CMS-OpenData-Pipeline Wiki

Overview

CMS Open Data has immense potential for the researchers outside the collaboration. They can exploit the scientific potential of these data and also test out novel ideas with an actual detector setup. CMS Open Data includes collision as well as their simulated datasets, which allows researchers to perform different analyses and even search for new physics. The collaboration can also test out novel ideas and improve the current methods of particle detection and reconstruction.


Majority of primary datasets of CMS Open Data are in the AOD or miniAOD format. AOD has an unique data structure which stores a lot of information from proton-proton collisions, some of which might not be required for a specific physics analyses. miniAOD has a simpler structure than AOD but still contains a lot of high-level information. This makes it difficult for someone outside the collaboration to work with the AOD or the miniAOD sturcture and perform analyses. AODs retain a large amount of low level information necessary for development of algorithms. Typically in analysis level nanoAODs are preferred.
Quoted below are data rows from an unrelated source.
-- ==== Sys2Proof/Machine/Step.lean ====
section
/-!
DEFINITION. One step of the machine: what comes next, done.
-/

namespace Sys2Proof.Machine

/-- Whether an attempt to issue has sent something: a request, or the first part of an instruction of several. -/
def State.sentBy (s1 s2 : State) : Bool := decide (s1.nextId ≠ s2.nextId) || 
  (decide (s1.me.phase ≠ (s2.thread s1.cur).phase) && decide ((s2.thread s1.cur).park ≠ some .plb))

/-- One step of the machine. -/
noncomputable def step (s : State) : Host.Outcome State Fault Refusal :=
  match s.plan with
  | .hardware i s1 => exec i s1
  | .issue t i s1 =>
    match exec i s1 with
    | .next s2 => .next (s2.settle t s1.me.epoch (s1.sentBy s2) (some s1.iword))
    | x => x
  | .settled s1 => .next s1

/-- `s` with an instruction of bits `w` where the next step fetches it. -/
def State.withFetchWord (s : State) (nbits w : Nat) : State := s.placed (w % 2 ^ nbits)

end Sys2Proof.Machine
end

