/-- R47, R180, R240, R249, R255, R257-R265, R270. The tile queue: `TTSET` reads its descriptor and writes a tensor entry or a failing status; a command is accepted, or ended as a
fault; the words of a command are served at their banks, one there in each cycle, as class T; with its operands there a dispatched task starts its accumulator and runs its
k-steps, each of which adds an exact sum to every element, rounded once; it drains, completes and credits. -/
def Obligations.TileSteps : Prop :=
  ∀ (s : State) (c : TileCmd), s.tile c.id = some c → s.tileCmds = [c] → s.saved = [] →
    let there := (∀ w ∈ c.words, w.state = .performed ∧ w.ready ≤ s.now)
    let turn := fun (ev : Instr) (w : CopyWord) (v : Server) => ∃ n,
      let item : BankItem := { server := v, cls := .T, came := w.sent, key := { lti := c.lti.toNat, name := s.nameOf c.core, slot := slotOf c.tid },
                               part := c.part, ctx := c.ctx, who := ev, turn := n }
      s.bankq.filter (fun x => decide (x.who = ev)) = [item] ∧ ({ s with bankq := (s.leaveBank ev).bankq ++ [item] } : State).cycleOf v = some item
    (∀ (r : Req) (p : Place) (d : Nat), c.kind = 0 → c.ended = false → c.dispatched = some d → s.req c.id = some r → s.resolveIn c.part c.core c.addr = some p →
      (∀ va, p ≠ .global va) → s.padStop c.part c.core p = none → c.words ≠ [] → there →
      let l := c.words.flatMap (fun w => w.data)
      let status := s.tensorStatus c.part c.core l
      ∃ t m, exec (.ttsetServe c.id) s = .next t ∧ t.req c.id = some { r with state := .performed, val := BitVec.ofNat 1024 status } ∧
        t.Placed m (.fillLands c.id) ∧ Aside s t [] ∧ t.tileCmds = [] ∧
        tfind (t.ctx c.ctx).tensors (c.die * 256 + c.operand.toNat % 256) = if status = 0 then some (s.tensorOf c.core l) else none) ∧
    (∀ (w : CopyWord) (k o : Nat), c.kind = 0 → c.ended = false → c.words = [w] → w.state = .waiting → w.sent < s.now → w.write = false →
      s.resolveIn c.part c.core c.addr = some (.core k o) → s.resolveIn c.part w.unit w.va = some (.core k o) → c.dispatched.isSome = true →
      s.padStop c.part c.core (.core k o) = none → s.padStop c.part c.at_ (.core k o) = none → s.ecc = [] →
      turn (.ttsetServe c.id) w (s.serverOf (.core k o)) →
      ∃ t x y, exec (.ttsetServe c.id) s = .next t ∧ (t.tile c.id = some x ∧ x.words = [y] ∨ t.tileCmds = []) ∧
        (t.bank (s.serverOf (.core k o))).served = some s.now ∧ (t.bank (s.serverOf (.core k o))).next = .P ∧ y.state = .performed ∧
        y.data = s.peek (coreKey k o) w.len ∧ Aside s t []) ∧
    (c.kind ≠ 0 → c.accepted = none → c.acq = false → s.tileTurn c = true → ∃ t x, exec (.taskAccept c.id) s = .next t ∧ t.tile c.id = some x ∧ x.accepted = some s.now ∧
      (∀ tag, c.kind = 2 ∨ c.kind = 3 → c.chainTag = some tag → (s.ctx c.ctx).claimed.contains (c.tagKey tag) = false → x.ended = true ∧ x.code = 3 ∧
        t.Placed s.now (.taskComplete c.id)) ∧
      (∀ tag, c.kind = 4 → c.tag = some tag → c.signal = none → (s.ctx c.ctx).claimed.contains (c.tagKey tag) = false →
        (t.ctx c.ctx).claimed.contains (c.tagKey tag) = true)) ∧
    (∀ e, c.engine = some e → c.kind = 1 → c.ended = false → (s.core e).halted = false →
      (c.dispatched = none → (c.chain = false ∨ (s.core e).engine.dims = (c.rows, c.cols)) → ∃ t x, exec (.taskDispatch c.id) s = .next t ∧ t.tile c.id = some x ∧
        x.dispatched = some s.now ∧ x.upto = s.now + s.operandTime c e ∧ t.Placed s.now (.taskDispatch c.id) ∧ Aside s t []) ∧
      (c.dispatched.isSome = true → there → c.icnt ≤ c.idx.length → (c.cpres = false ∨ c.chain = true ∨ s.tileWords c c.cT c.from_ = []) → s.stepWords c 0 = [] →
        (s.now < c.upto → ∃ t x, exec (.taskDispatch c.id) s = .next t ∧ t.Placed c.upto (.taskDispatch c.id) ∧ t.tile c.id = some x ∧ x.latch = c.latch ∧ Aside s t []) ∧
        (c.upto ≤ s.now → ∃ t x, exec (.taskDispatch c.id) s = .next t ∧ t.tile c.id = some x ∧ x.words = [] ∧ t.Placed s.now (.kStep e) ∧ Aside s t [] ∧
          (0 < c.steps → x.latch = [c.latchStep 0]) ∧
          (t.core e).engine.acc = (if c.chain then (s.core e).engine.acc else c.startAcc)))) ∧
    (∀ (e : Nat) (a b : Tensor), (s.core e).engine.task = some c.id → c.kind = 1 → c.dispatched.isSome = true → c.ended = false →
      c.step < c.steps → c.a = some a → c.b = some b → (s.core e).halted = false →
      (∀ l rest, c.latch = l :: rest → c.ends = none → there → (2 ≤ c.latch.length ∨ c.steps ≤ c.step + c.latch.length) →
        ∃ t x, exec (.kStep e) s = .next t ∧ t.tile c.id = some x ∧ x.step = c.step ∧ x.latch = c.latch ∧ x.ends = some (s.now + c.cycles) ∧
          t.Placed (s.now + c.cycles) (.kStep e) ∧ t.Placed s.now (.kStep e) ∧ (t.core e).engine.acc = (s.core e).engine.acc ∧ Aside s t []) ∧
      (c.latch = [] → c.ends = none → there → s.stepWords c c.step = [] →
        ∃ t x, exec (.kStep e) s = .next t ∧ t.tile c.id = some x ∧ x.step = c.step ∧ x.latch = [c.latchStep c.step] ∧ x.ends = some (s.now + c.cycles) ∧
          (t.core e).engine.acc = (s.core e).engine.acc ∧ Aside s t []) ∧
      (∀ l rest m, c.latch = l :: rest → c.ends = some m → m ≤ s.now → there →
        let n := (c.slice c.step).2
        let A := fun i => (l.1.map (feedOf a.fmt n)).getD i ([], 127)
        let B := fun j => (l.2.map (feedOf b.fmt n)).getD j ([], 127)
        let new := fun (i j : Nat) => kstepAcc (tget 0 (s.core e).engine.acc (128 * i + j)) (stepSum (A i).1 (B j).1) (A i).2 (B j).2 (if b.fmt = 7 then 1 else 0)
        (∀ i j, i < c.rows → j < c.cols → (f32 (new i j)).isNaN = false) →
        ∃ t x, exec (.kStep e) s = .next t ∧ t.tile c.id = some x ∧ x.step = c.step + 1 ∧ Aside s t [] ∧
          ∀ i j, i < c.rows → j < c.cols → tget 0 (t.core e).engine.acc (128 * i + j) = new i j)) ∧
    (∀ (e : Nat) (d : Tensor), (s.core e).engine.task = some c.id → c.d = some d → c.kind = 1 → c.dispatched.isSome = true → c.ended = false → c.steps ≤ c.step →
      c.rpres = false → c.drop = false → (s.core e).halted = false →
      let y := fun (i j : Nat) => drainY (tget 0 (s.core e).engine.acc (128 * i + j)) none none
      (c.words = [] → (∀ i j, i < c.rows → j < c.cols → (f32 (y i j)).isNaN = false) →
        ∃ t x, exec (.taskDrain e) s = .next t ∧ t.tile c.id = some x ∧ Aside s t [] ∧ x.words = s.drainWords c d (max s.now (c.from_ + 16))
          ((List.range c.rows).map (fun i => (d.base.toNat + (c.m0 + i) * d.stride + c.n0 * fmtBits d.fmt / 8,
            packRow d.fmt ((List.range c.cols).map (fun j => narrow d.fmt (y i j))))))) ∧
      ((∃ w ∈ c.words, w.write = true) → there → c.upto ≤ s.now → ∃ t x, exec (.taskDrain e) s = .next t ∧ t.tile c.id = some x ∧ x.ended = true ∧
        t.Placed s.now (.taskComplete c.id) ∧ Aside s t []) ∧
      (∀ (w : CopyWord) (k o : Nat), c.words = [w] → w.state = .waiting → w.write = true → w.sent < s.now → s.resolveIn c.part w.unit w.va = some (.core k o) →
        s.padStop c.part c.at_ (.core k o) = none → s.Calm → s.levelOf (s.thread c.tid).ctx ≠ 1 → s.levelOf (s.thread c.tid).ctx ≠ 2 →
        turn (.taskDrain e) w (s.serverOf (.core k o)) → let key := coreKey k o
        ∃ t x, exec (.taskDrain e) s = .next t ∧ t.tile c.id = some x ∧ (c.upto ≤ s.now → x.ended = true) ∧ (s.now < c.upto → ∃ y, x.words = [y] ∧ y.state = .performed) ∧
          (t.bank (s.serverOf (.core k o))).served = some s.now ∧ (∀ u, t.thread u = s.thread u) ∧
          ∀ a, t.byte a = if key ≤ a ∧ a < key + w.data.length then w.data.getD (a - key) 0 else s.byte a)) ∧
    (∀ (e d : Nat), c.engine = some e → c.kind = 4 → c.ended = false → c.dispatched = some d → (s.core e).halted = false → c.words ≠ [] → there → c.upto ≤ s.now →
      let l := c.words.flatMap (fun w => w.data)
      fieldOf l 16 48 = 0 →
      ∃ t x, exec (.accumulatorMoveRun c.id) s = .next t ∧ t.tile c.id = some x ∧ x.ended = true ∧ t.Placed s.now (.taskComplete c.id) ∧
        (t.core e).engine.held = [(c.ctx, c.tag.getD 0)] ∧ (t.core e).engine.dims = (fieldOf l 1 1 % 128 + 1, fieldOf l 2 1 % 128 + 1) ∧
        (∀ i j, i < fieldOf l 1 1 % 128 + 1 → j < fieldOf l 2 1 % 128 + 1 → tget 0 (t.core e).engine.acc (128 * i + j) =
          BitVec.ofNat 32 (fieldOf l (64 + 4 * (128 * i + j)) 4)) ∧ Aside s t []) ∧
    (∀ e, c.engine = some e → c.kind = 2 ∨ c.kind = 3 → c.ended = false → c.dispatched.isSome = true → (s.core e).halted = false → there → c.upto ≤ s.now →
      ∃ t x, exec (.accumulatorMoveRun c.id) s = .next t ∧ t.tile c.id = some x ∧ x.ended = true ∧ t.Placed s.now (.taskComplete c.id) ∧ Aside s t [] ∧
        (c.kind = 3 → (t.core e).engine.held = (s.core e).engine.held ∧ (t.ctx c.ctx).claimed = (s.ctx c.ctx).claimed) ∧
        (c.kind = 2 → (t.core e).engine.held.contains (c.ctx, c.chainTag.getD 0) = false ∧ (t.ctx c.ctx).claimed.contains (c.tagKey (c.chainTag.getD 0)) = false)) ∧
    (∀ e, c.ended = true → c.kind ≠ 0 → (s.die c.die).tileq.contains c.id = true → c.code = 0 → c.engine = some e →
      ∃ t, exec (.taskComplete c.id) s = .next t ∧ (t.die c.die).tileq.contains c.id = false ∧ (t.core e).engine.task = none ∧
        (t.core e).engine.count = (s.core e).engine.count + (if c.kind = 1 then 1 else 0) ∧ (∀ a, t.byte a = s.byte a) ∧
        (c.signal = none → t.tile c.id = none) ∧
        (∀ b, c.signal = some b → c.ts = false → t.Placed s.now (.bellUpdate ⟨s.bellKey c.part c.core b, 1, 0, none, none, c.id⟩))) ∧
    (∀ (e : Nat) (failing : BitVec 16), failing ≠ 0 → isMem e = false → (s.core e).engine.out = false →
      ∃ t, exec (.engineSelfTest e failing) s = .next t ∧ (t.core e).engine.out = true ∧ (t.core e).engine.fenced = (s.core e).engine.fenced ||| failing ∧
        ∀ b, (s.core e).engine.lastBell = some b → t.Placed s.now (.bellUpdate ⟨b, 0, 1, none, none, 0⟩))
Our pipeline aims to deliver a much simpler format, the FunAOD, which is similar to nanoAOD in structure, a flat Ntuple, but has even lesser information due to it's focus on optimizing size and analysis speed. It only contains the necessary observables for higher level physics objects. But if one wishes, they can add more information by modifying the EDAnalyzer. As the name suggests, our aim is to make particle physics fun.

Pipeline Design

Pipeline Flowchart

EDAnalyzer: AOD2FunAOD

To extract information from the AOD data format, a module called EDAnalyzer is written that allow read-only acecss to the Event. It is written in C++. The following information is then writes the following information to the FunAOD:

  1. Particle Flow Candidates
  2. Reconstructed Jets
  3. Reconstructed Muons
  4. Reconstructed Electrons
  5. Reconstructed Photons
  6. Generator-Level Particles (only AODSIM)
  7. Generator-Level Jets (only AODSIM)

EDAnalyzer: miniAOD2FunAOD

To extract information from the AOD data format, a module called EDAnalyzer is written that allow read-only acecss to the Event. It is written in C++. The following information is then writes the following information to the FunAOD:

  1. Reconstructed Jets
  2. Reconstructed Muons
  3. Reconstructed Electrons
  4. Reconstructed Photons
  5. Generator-Level Particles (only miniAODSIM)
  6. Generator-Level Jets (only miniAODSIM)

CMS configuration files

The CMS configuration files define the EDAnalyzer modules to be loaded, the configurable parameters and the order the events will run. The configuration files are written in Python. In this particular pipeline the CMS Configuration file defines the following:

  1. Input AOD/AODSIM or miniAOD/miniAODSIM file to be accessed in the CMS open database.
  2. Detector alignment and caliberation (AlCa) modules.
  3. Number of events to analyze.
  4. Whether it is a collision or simulated dataset.
  5. The center of mass energy of collision (7 TeV or 8 TeV - only for AOD2FunAOD).
  6. Output FunAOD file.

The configuration files are executed using cmsRun, a CMSSW executable that loads all the required modules during runtime.

The flat Ntuple: FunAOD

The output file produced by the pipeline is a flat Ntuple called FunAOD which is a ROOT flat tree. A flat tree is a structure that can be read by standalone ROOT, without requiring any additional libraries. This particular flat tree stores event level information of reconstructed as well as generator level particles. This FunAOD can be directly used for analysis of physics objects. This particular flat tree contains leaves which stores all the properties of the particles extracted from AOD or miniAOD. The FunAOD has a structure similar to the nanoAOD format, but is much simpler in structure. The average size of the FunAOD is 0.5 - 1.5 GB (depending upon the number of events).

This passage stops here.